→ WHAT THE EXERCISE ASKS: Print every entry exactly as written.

[[ RECORDS PROVIDED, beginning ]]

-- ==== Sys2Proof/Machine/Defaults.lean ====
section
/-! DEFINITION. The default parameters: `EXEC_PROFILE = FULL` and `CLK_ODD_WORD = 0` (spec/00_scope.md R9),
the tables of spec/70_reset_and_hazards.md R208 to R210. -/

namespace Sys2Proof.Machine

/-- The default `CLK` (R208, R209). -/
def defaultClk : Clk :=
  { movRr := 2, movRm := 8, movMr := 9, movRi := 4, movMi := 10, movAm := 10
    aluRr := 3, aluRm := 9, aluMr := 16, aluRi := 4, aluMi := 17, aluAi := 4
    cmpRr := 3, cmpRm := 9, cmpMr := 9, cmpRi := 4, cmpMi := 10, cmpAi := 4
    jccTaken := 16, jccNotTaken := 4
    loopTaken := 17, loopNotTaken := 5
    loopzTaken := 18, loopzNotTaken := 6
    loopnzTaken := 19, loopnzNotTaken := 5
    jcxzTaken := 18, jcxzNotTaken := 6 }

/-- The default `CLK_EA` (R210): `mod` 01 and 10 are charged alike. -/
def defaultEaClocks : EaClocks :=
  let displaced : EaColumn :=
    { rm000 := 11, rm001 := 12, rm010 := 12, rm011 := 11, rm100 := 9, rm101 := 9, rm110 := 9, rm111 := 9 }
  { mod00 := { rm000 := 7, rm001 := 8, rm010 := 8, rm011 := 7, rm100 := 5, rm101 := 5, rm110 := 6, rm111 := 5 }
    mod01 := displaced
    mod10 := displaced }

/-- The parameters before the host configures any (R9, R204). -/
def defaultParams : Params :=
  { profile := .full, clk := defaultClk, eaClocks := defaultEaClocks, oddWord := 0 }

end Sys2Proof.Machine
end

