-- ==== Sys2Proof/Machine/State.lean ====
section
/-! DEFINITION. The state of the machine (spec/10_state.md), as plain data. -/

namespace Sys2Proof.Machine

/-- The general registers (R16). The 8-bit views of R17 are computed from them. -/
structure Regs where
  ax : Word
  cx : Word
  dx : Word
  bx : Word
  sp : Word
  bp : Word
  si : Word
  di : Word
deriving DecidableEq, Repr

/-- `mem` (R27): the bytes that are not 0, by rising offset; an offset not listed reads 0, its value
after reset (R29). Canonical form: `Memory.wf` of Ops.lean (assumption 6). -/
abbrev Memory := List Host.Cell

/-- `run_state` (R32). -/
inductive RunState
  | running
  | halted
  | faulted
deriving DecidableEq, Repr

/-- The fault codes of spec/60_exceptions.md R189. An instruction rule raises one; the step takes it, as R190
says, into a next state whose `run_state` is FAULTED, so no step ever answers `Outcome.fault`
(assumption 2; safe, since the state after the fault is the spec's). -/
inductive Fault
  /-- `EA_RANGE`: raised by a data access that reaches outside memory (R189; spec/20_memory.md R53).
  Safe: the spec names it. -/
  | eaRange
  /-- `SMC`: raised by a data write below `CODE_LEN` (R189; spec/20_memory.md R47). Safe: the spec names it. -/
  | smc
deriving DecidableEq, Repr

/-- Why the model gives an instruction no meaning. -/
inductive Refusal
  /-- Raised by an arm of `exec` without a meaning; no arm of this model raises it. Safe: the machine stops. -/
  | notModelled (mnemonic : String)
deriving DecidableEq, Repr

/-- The diagnostic codes 1..6 of spec/60_exceptions.md R186; `NONE` is `none` in `State.lastDiag`. -/
inductive DiagCode
  | unmapped
  | subop
  | truncated
  | profile
  | condUnmodeled
  | empty
deriving DecidableEq, Repr

/-- Every piece of state the spec gives the machine. `CODE_LEN` is `State.codeLen` (assumption 7). -/
structure State where
  /-- The parameters, fixed for a run (R34; assumption 1). -/
  params : Params
  /-- The eight general registers (R16). -/
  regs : Regs
  /-- The instruction pointer (R21). -/
  ip : Word
  /-- `ZF` (R23). -/
  zf : Bool
  /-- `SF` (R23). -/
  sf : Bool
  /-- The data memory (R27). -/
  mem : Memory
  /-- The immutable program image (R28). -/
  image : List Byte
  /-- `clocks`, the cost of the instruction of the current step (R30). -/
  clocks : Nat
  /-- `total_clocks` (R30). -/
  totalClocks : Nat
  /-- `run_state` (R32). -/
  runState : RunState
  /-- `fault_code`, `NONE` being `none` (R32). -/
  faultCode : Option Fault
  /-- `diag_seen` (R32). -/
  diagSeen : Bool
  /-- `last_diag`, `NONE` being `none` (R32). -/
  lastDiag : Option DiagCode
deriving DecidableEq, Repr

/-- `CODE_LEN` (R28). -/
abbrev State.codeLen (s : State) : Nat := s.image.length

/-- The machine right after reset (spec/70_reset_and_hazards.md R202; spec/10_state.md section 9) with the
default parameters and nothing loaded: the empty image (assumption 4). -/
def State.reset : State :=
  { params := defaultParams
    regs := { ax := 0, cx := 0, dx := 0, bx := 0, sp := 0, bp := 0, si := 0, di := 0 }
    ip := 0
    zf := false
    sf := false
    mem := []
    image := []
    clocks := 0
    totalClocks := 0
    runState := .running
    faultCode := none
    diagSeen := false
    lastDiag := none }

end Sys2Proof.Machine
end

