-- ==== Sys2Proof/Machine/Driver.lean ====
section
/-! DEFINITION. The host's operations that make or run a machine (spec/70_reset_and_hazards.md R204): configure,
load and run. `decode` and `listing` are in Decode.lean and Text.lean, `dump` and `memdump` in Output.lean;
`read` is reading a field of State. -/

namespace Sys2Proof.Machine

/-- Why a load is rejected. -/
inductive LoadError
  /-- `LOAD_OVERSIZE`: more bytes than memory holds (spec/60_exceptions.md R193). -/
  | oversize
deriving DecidableEq, Repr

/-- `configure` (R204). -/
def configure (p : Params) (s : State) : State := { s with params := p }

/-- The state right after a successful load: reset, the image set and copied into `mem` at offset 0, the
parameters kept (R202; spec/60_exceptions.md R193; spec/20_memory.md R45). -/
def loadedState (p : Params) (bytes : List Byte) : State :=
  { State.reset with params := p, image := bytes, mem := Memory.writeBytes [] 0 bytes }

/-- `load` (R193): rejected whole when the bytes exceed memory, and then no state is created. -/
def load (bytes : List Byte) (s : State) : Except LoadError State :=
  if memSize < bytes.length then .error .oversize else .ok (loadedState s.params bytes)

/-- `run` with the step limit `n` (R204): steps while `run_state = RUNNING` and fewer than `n` steps have been
taken (spec/43_control.md R158). -/
def runSteps : Nat → State → State
  | 0, s => s
  | n + 1, s =>
    match s.runState, sequencerStep s with
    | .running, .next t => runSteps n t
    | _, _ => s

/-- The trace lines of such a run (R206). -/
def runTrace : Nat → State → List String
  | 0, _ => []
  | n + 1, s =>
    match s.runState, sequencerStep s with
    | .running, .next t => (traceLine s).toList ++ runTrace n t
    | _, _ => []

end Sys2Proof.Machine
end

[[ RECORDS PROVIDED, end ]]

→ RESULT FOR THIS EXERCISE:
-- ==== Sys2Proof/Machine/Defaults.lean ====
section
/-! DEFINITION. The default parameters: `EXEC_PROFILE = FULL` and `CLK_ODD_WORD = 0` (spec/00_scope.md R9),
the tables of spec/70_reset_and_hazards.md R208 to R210. -/

namespace Sys2Proof.Machine

/-- The default `CLK` (R208, R209). -/
def defaultClk : Clk :=
  { movRr := 2, movRm := 8, movMr := 9, movRi := 4, movMi := 10, movAm := 10
    aluRr := 3, aluRm := 9, aluMr := 16, aluRi := 4, aluMi := 17, aluAi := 4
    cmpRr := 3, cmpRm := 9, cmpMr := 9, cmpRi := 4, cmpMi := 10, cmpAi := 4
    jccTaken := 16, jccNotTaken := 4
    loopTaken := 17, loopNotTaken := 5
    loopzTaken := 18, loopzNotTaken := 6
    loopnzTaken := 19, loopnzNotTaken := 5
    jcxzTaken := 18, jcxzNotTaken := 6 }

/-- The default `CLK_EA` (R210): `mod` 01 and 10 are charged alike. -/
def defaultEaClocks : EaClocks :=
  let displaced : EaColumn :=
    { rm000 := 11, rm001 := 12, rm010 := 12, rm011 := 11, rm100 := 9, rm101 := 9, rm110 := 9, rm111 := 9 }
  { mod00 := { rm000 := 7, rm001 := 8, rm010 := 8, rm011 := 7, rm100 := 5, rm101 := 5, rm110 := 6, rm111 := 5 }
    mod01 := displaced
    mod10 := displaced }

/-- The parameters before the host configures any (R9, R204). -/
def defaultParams : Params :=
  { profile := .full, clk := defaultClk, eaClocks := defaultEaClocks, oddWord := 0 }

end Sys2Proof.Machine
end

-- ==== Sys2Proof/Machine/State.lean ====
section
/-! DEFINITION. The state of the machine (spec/10_state.md), as plain data. -/

namespace Sys2Proof.Machine

/-- The general registers (R16). The 8-bit views of R17 are computed from them. -/
structure Regs where
  ax : Word
  cx : Word
  dx : Word
  bx : Word
  sp : Word
  bp : Word
  si : Word
  di : Word
deriving DecidableEq, Repr

/-- `mem` (R27): the bytes that are not 0, by rising offset; an offset not listed reads 0, its value
after reset (R29). Canonical form: `Memory.wf` of Ops.lean (assumption 6). -/
abbrev Memory := List Host.Cell

/-- `run_state` (R32). -/
inductive RunState
  | running
  | halted
  | faulted
deriving DecidableEq, Repr

/-- The fault codes of spec/60_exceptions.md R189. An instruction rule raises one; the step takes it, as R190
says, into a next state whose `run_state` is FAULTED, so no step ever answers `Outcome.fault`
(assumption 2; safe, since the state after the fault is the spec's). -/
inductive Fault
  /-- `EA_RANGE`: raised by a data access that reaches outside memory (R189; spec/20_memory.md R53).
  Safe: the spec names it. -/
  | eaRange
  /-- `SMC`: raised by a data write below `CODE_LEN` (R189; spec/20_memory.md R47). Safe: the spec names it. -/
  | smc
deriving DecidableEq, Repr

/-- Why the model gives an instruction no meaning. -/
inductive Refusal
  /-- Raised by an arm of `exec` without a meaning; no arm of this model raises it. Safe: the machine stops. -/
  | notModelled (mnemonic : String)
deriving DecidableEq, Repr

/-- The diagnostic codes 1..6 of spec/60_exceptions.md R186; `NONE` is `none` in `State.lastDiag`. -/
inductive DiagCode
  | unmapped
  | subop
  | truncated
  | profile
  | condUnmodeled
  | empty
deriving DecidableEq, Repr

/-- Every piece of state the spec gives the machine. `CODE_LEN` is `State.codeLen` (assumption 7). -/
structure State where
  /-- The parameters, fixed for a run (R34; assumption 1). -/
  params : Params
  /-- The eight general registers (R16). -/
  regs : Regs
  /-- The instruction pointer (R21). -/
  ip : Word
  /-- `ZF` (R23). -/
  zf : Bool
  /-- `SF` (R23). -/
  sf : Bool
  /-- The data memory (R27). -/
  mem : Memory
  /-- The immutable program image (R28). -/
  image : List Byte
  /-- `clocks`, the cost of the instruction of the current step (R30). -/
  clocks : Nat
  /-- `total_clocks` (R30). -/
  totalClocks : Nat
  /-- `run_state` (R32). -/
  runState : RunState
  /-- `fault_code`, `NONE` being `none` (R32). -/
  faultCode : Option Fault
  /-- `diag_seen` (R32). -/
  diagSeen : Bool
  /-- `last_diag`, `NONE` being `none` (R32). -/
  lastDiag : Option DiagCode
deriving DecidableEq, Repr

/-- `CODE_LEN` (R28). -/
abbrev State.codeLen (s : State) : Nat := s.image.length

/-- The machine right after reset (spec/70_reset_and_hazards.md R202; spec/10_state.md section 9) with the
default parameters and nothing loaded: the empty image (assumption 4). -/
def State.reset : State :=
  { params := defaultParams
    regs := { ax := 0, cx := 0, dx := 0, bx := 0, sp := 0, bp := 0, si := 0, di := 0 }
    ip := 0
    zf := false
    sf := false
    mem := []
    image := []
    clocks := 0
    totalClocks := 0
    runState := .running
    faultCode := none
    diagSeen := false
    lastDiag := none }

end Sys2Proof.Machine
end

-- ==== Sys2Proof/Machine/Driver.lean ====
section
/-! DEFINITION. The host's operations that make or run a machine (spec/70_reset_and_hazards.md R204): configure,
load and run. `decode` and `listing` are in Decode.lean and Text.lean, `dump` and `memdump` in Output.lean;
`read` is reading a field of State. -/

namespace Sys2Proof.Machine

/-- Why a load is rejected. -/
inductive LoadError
  /-- `LOAD_OVERSIZE`: more bytes than memory holds (spec/60_exceptions.md R193). -/
  | oversize
deriving DecidableEq, Repr

/-- `configure` (R204). -/
def configure (p : Params) (s : State) : State := { s with params := p }

/-- The state right after a successful load: reset, the image set and copied into `mem` at offset 0, the
parameters kept (R202; spec/60_exceptions.md R193; spec/20_memory.md R45). -/
def loadedState (p : Params) (bytes : List Byte) : State :=
  { State.reset with params := p, image := bytes, mem := Memory.writeBytes [] 0 bytes }

/-- `load` (R193): rejected whole when the bytes exceed memory, and then no state is created. -/
def load (bytes : List Byte) (s : State) : Except LoadError State :=
  if memSize < bytes.length then .error .oversize else .ok (loadedState s.params bytes)

/-- `run` with the step limit `n` (R204): steps while `run_state = RUNNING` and fewer than `n` steps have been
taken (spec/43_control.md R158). -/
def runSteps : Nat → State → State
  | 0, s => s
  | n + 1, s =>
    match s.runState, sequencerStep s with
    | .running, .next t => runSteps n t
    | _, _ => s

/-- The trace lines of such a run (R206). -/
def runTrace : Nat → State → List String
  | 0, _ => []
  | n + 1, s =>
    match s.runState, sequencerStep s with
    | .running, .next t => (traceLine s).toList ++ runTrace n t
    | _, _ => []

end Sys2Proof.Machine
end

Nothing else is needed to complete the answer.